The glaring mistakes associated with the Obamacare rollout will only make things harder for South Carolina democrats in 2014.
These missteps and the character issues now facing the White House can easily be seen as leverage for the state’s republicans, who already have a leg up with control of nearly all statewide offices.
President Obama admitted in a press conference last week that he and his administration had “fumbled” the health care law rollout. It’s now clear in the minds of the public, and hopefully the president, that the White House should have gotten this right from day one.
Consequently, it’s a low point for Obama’s legacy and one that comes at a critical point with the 2014 mid-term elections around the corner. Obama’s problems continue to be two-fold. First, he’s lost the trust of the majority of Americans. In a recent Quinnipiac poll, only 44 percent of the country views the president as honest and trustworthy. That’s down 10 points from Oct. 1 when 54 percent viewed him as such. Second, Americans are also undoubtedly questioning the White House’s competence to a greater extent. These concerns don’t appear to be going anyone any time soon.
Of course, politics is dynamic, and the prospects for democrats in South Carolina may be become brighter as Nov. 2014 draws closer.
Gov. Nikki Haley isn’t infallible and hasn’t been free of controversy during her time in office. Also, any major issue that crops up on the state level should hopefully trump national politics at the ballot box. However, the dynamics at the national level will have to change for state democrats to have a more favorable outlook. First and foremost, the federal health care website has to be fixed. With the resources available to correct the glitches, it seems likely that will happen. But even with a workable website, Obama has left a colossal mess for members of his own party.

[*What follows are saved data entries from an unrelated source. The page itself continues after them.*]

-- ==== Sys2Proof/Machine/RegMap.lean ====
section
/-! DEFINITION. The register map of the module (R20): the address of every register, and one row for each register of
the register lists with its address range, access type, writable bits, reset value and visibility (R21, R22). -/

namespace Sys2Proof.Machine

/-- Access types of the register lists (R10, R70). -/
inductive Access where
  | ro
  | rw
  | rc
  | wo
  | w1c
  deriving DecidableEq, Repr

/-- Who sees a register (R22): the commander session alone; every session; the partition that holds the strand of the
window; the partition that holds the hank; the partition named by the last index; that partition through the instances
of the dies that hold its hanks, the first index being the die. -/
inductive Vis where
  | commander
  | any
  | strand
  | hank
  | part
  | partDie
  deriving DecidableEq, Repr

/-- One register of a register list: the address of its first occurrence, the stride and count of each index, its
access type, the bits a write reaches, its reset value, its visibility, whether a partition that sees it may write it,
and whether it is module-wide and reads the same in every per-die instance. -/
structure RegRow where
  base : Nat
  dims : List (Nat × Nat)
  access : Access
  mask : Nat
  reset : Nat
  vis : Vis
  partWrites : Bool
  wide : Bool
  deriving DecidableEq, Repr

/-- Base of Fairlead instance f: dies 0 to 3, then the hub (R175). -/
def fldBase (f : Nat) : Nat := if f < 4 then 0x90000 + 0x4000 * f else 0x120000
/-- Base of memory instance m: dies 0 to 3, then the capacity tier (R20). -/
def memBase (m : Nat) : Nat := if m < 4 then 0xA0000 + 0x4000 * m else 0x124000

Thirty-nine Congressional democrats have already jumped ship on the idea of Obamacare after supporting a new U.S. House bill aimed at aiding canceled policyholders. There has undoubtedly been a drop in public trust, and lawmakers in Washington are hearing that from their constituents.
Is it fair to attach that to Sen. Vincent Sheheen should he be the democratic pick for governor? No. However, he’s already opened the door to be portrayed a certain way by the State GOP after he came out in support of a temporary expansion of Medicaid.The chances are very high that Obama’s missteps will remain salient and in the public conscience by November 2014, and likely for years after. Consequently, some voters will continue to look at democrats in the state through the prism of the Obama administration.

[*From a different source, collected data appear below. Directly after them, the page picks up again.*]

-- ==== Sys2Proof/Machine/Vector.lean ====
section
/-! DEFINITION. The vector unit (R85 to R88, R122): one meaning for each VEC operation over the 256 lanes, VLOAD, VSTORE,
CONVERT, and the MOVE and TELLTALE hitches (R123, R463, R464). -/

namespace Sys2Proof.Machine

/-- A lane of a vector register: what was last written, and before any write 0 at reset (log entry 17) or, once its contents have
been lost, a free value (log entry 8). -/
def State.lane (s : State) (st r i : Nat) : Nat :=
  let x := s.strand st
  match mget x.vregs (256 * r + i) with
  | some v => v
  | none => match x.vbase with
    | none => 0
    | some b => Config.freeValue (b + 256 * r + i) % 2 ^ 32
/-- The 256 lanes of a vector register. -/
def State.lanes (s : State) (st r : Nat) : List Nat := (upTo 256).map fun i => s.lane st r i
/-- Set the lanes of a vector register. -/
def State.setLanes (s : State) (st r : Nat) (vs : List Nat) : State :=
  s.modStrand st fun x =>
    { x with vregs := foldS (fun m iv => mput m (256 * r + iv.1) (iv.2 % 2 ^ 32)) x.vregs ((upTo 256).zip vs) }

/-- The VOP codes of R122. -/
def vopValid (v : Nat) : Bool :=
  decide (v ≤ 0x12) || decide (0x18 ≤ v ∧ v ≤ 0x1D) || decide (0x20 ≤ v ∧ v ≤ 0x28) || v == 0x30 ||
    decide (0x38 ≤ v ∧ v ≤ 0x3A) || v == 0x40 || v == 0x41

/-- A VEC breaks an operand-area rule (R122). -/
def vecBad (w : HitchWord) : Bool :=
  !(vopValid (fld w 0x10 7 0)) || fld w 0x10 15 13 != 0 || fld w 0x10 23 21 != 0 || fld w 0x10 31 29 != 0 ||
    fld w 0x14 7 5 != 0 || fld w 0x14 31 9 != 0 || !(zeroBytes w 0x1C 0x40)

/-- Whether a VEC hitch carries a VOP code. -/
def isVop (v : Nat) (w : HitchWord) : Bool := fld w 0x10 7 0 == v

/-- The sources of a VEC: SRC0, SRC1 or the immediate, and SRC2 (R122). -/
def State.sources (s : State) (r : Run) : List Nat × List Nat × List Nat :=
  let w := r.w
  (s.lanes r.st (fld w 0x10 20 16),
   if flag w 0x14 8 then (upTo 256).map fun _ => fld w 0x18 31 0 else s.lanes r.st (fld w 0x10 28 24),
   s.lanes r.st (fld w 0x14 4 0))

/-- Write the result of a VEC to DST unless its residue check fails (R86, R436), and set its flags. -/
def State.vecResult (s : State) (r : Run) (u : Upset) (rs : List (Nat × Nat)) : Nat × Nat × State :=
  let s := s.arith r.st (flagsOf rs)
  let x := s.residueUpset r.st u
  if x.1 ≠ stOk then (x.1, 0, x.2)
  else (stOk, crc64 ((valuesOf rs).flatMap (toLe 4)), x.2.setLanes r.st (fld r.w 0x10 12 8) (valuesOf rs))

/-- Run a VEC of one code on all lanes. -/
def State.runVec (s : State) (st : Nat) (u : Upset) (vop : Nat)
    (f : List Nat → List Nat → List Nat → List (Nat × Nat)) : State :=
  s.runHitch st 0x08 (isVop vop) u (fun _ _ => []) fun r s =>
    let (a, b, c) := s.sources r
    s.vecResult r u (f a b c)

/-- A lane-wise operation of one, two or three sources. -/
def lanes1 (f : Nat → Nat × Nat) (a _ _ : List Nat) : List (Nat × Nat) := a.map f
def lanes2 (f : Nat → Nat → Nat × Nat) (a b _ : List Nat) : List (Nat × Nat) := (a.zip b).map fun p => f p.1 p.2
def lanes3 (f : Nat → Nat → Nat → Nat × Nat) (a b c : List Nat) : List (Nat × Nat) :=
  ((a.zip b).zip c).map fun p => f p.1.1 p.1.2 p.2

/-- An integer or bitwise operation modulo 2^32, which sets no flag (R122). -/
def exact2 (f : Nat → Nat → Nat) (a b : Nat) : Nat × Nat := (f a b % 2 ^ 32, 0)

/-- PERMUTE: lane i takes SRC0 lane (SRC1 lane i mod 256) (R122). -/
def permuteLanes (a b : List Nat) : List (Nat × Nat) := b.map fun j => (a.getD (j % 256) 0, 0)

/-- One level of the lane tree (R88): adjacent pairs added. -/
def pairUp (f : Nat → Nat → Nat × Nat) (l : List Nat) : List (Nat × Nat) :=
  match l with
  | a :: b :: r => f a b :: pairUp f r
  | _ => []

/-- The fixed tree of n levels (R88): the sum and the union of the flags. -/
def treeLanes (f : Nat → Nat → Nat × Nat) (n : Nat) (l : List Nat) (fl : Nat) : Nat × Nat :=
  match n with
  | 0 => (l.headD 0, fl)
  | k + 1 =>
    let x := pairUp f l
    treeLanes f k (valuesOf x) (orBits fl (flagsOf x))

/-- SUM_LANES: the tree sum in every lane (R88, R122). -/
def sumLanes (n : Nat) (a : List Nat) : List (Nat × Nat) :=
  let x := treeLanes fadd n a 0
  a.map fun _ => x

The chances are very high that Obama’s missteps will remain salient and in the public conscience by November 2014, and likely for years after. Consequently, some voters will continue to look at democrats in the state through the prism of the Obama administration.
With such a political outlook, it will require a very nuanced approached for a democratic candidate to make any inroads in a statewide race in South Carolina.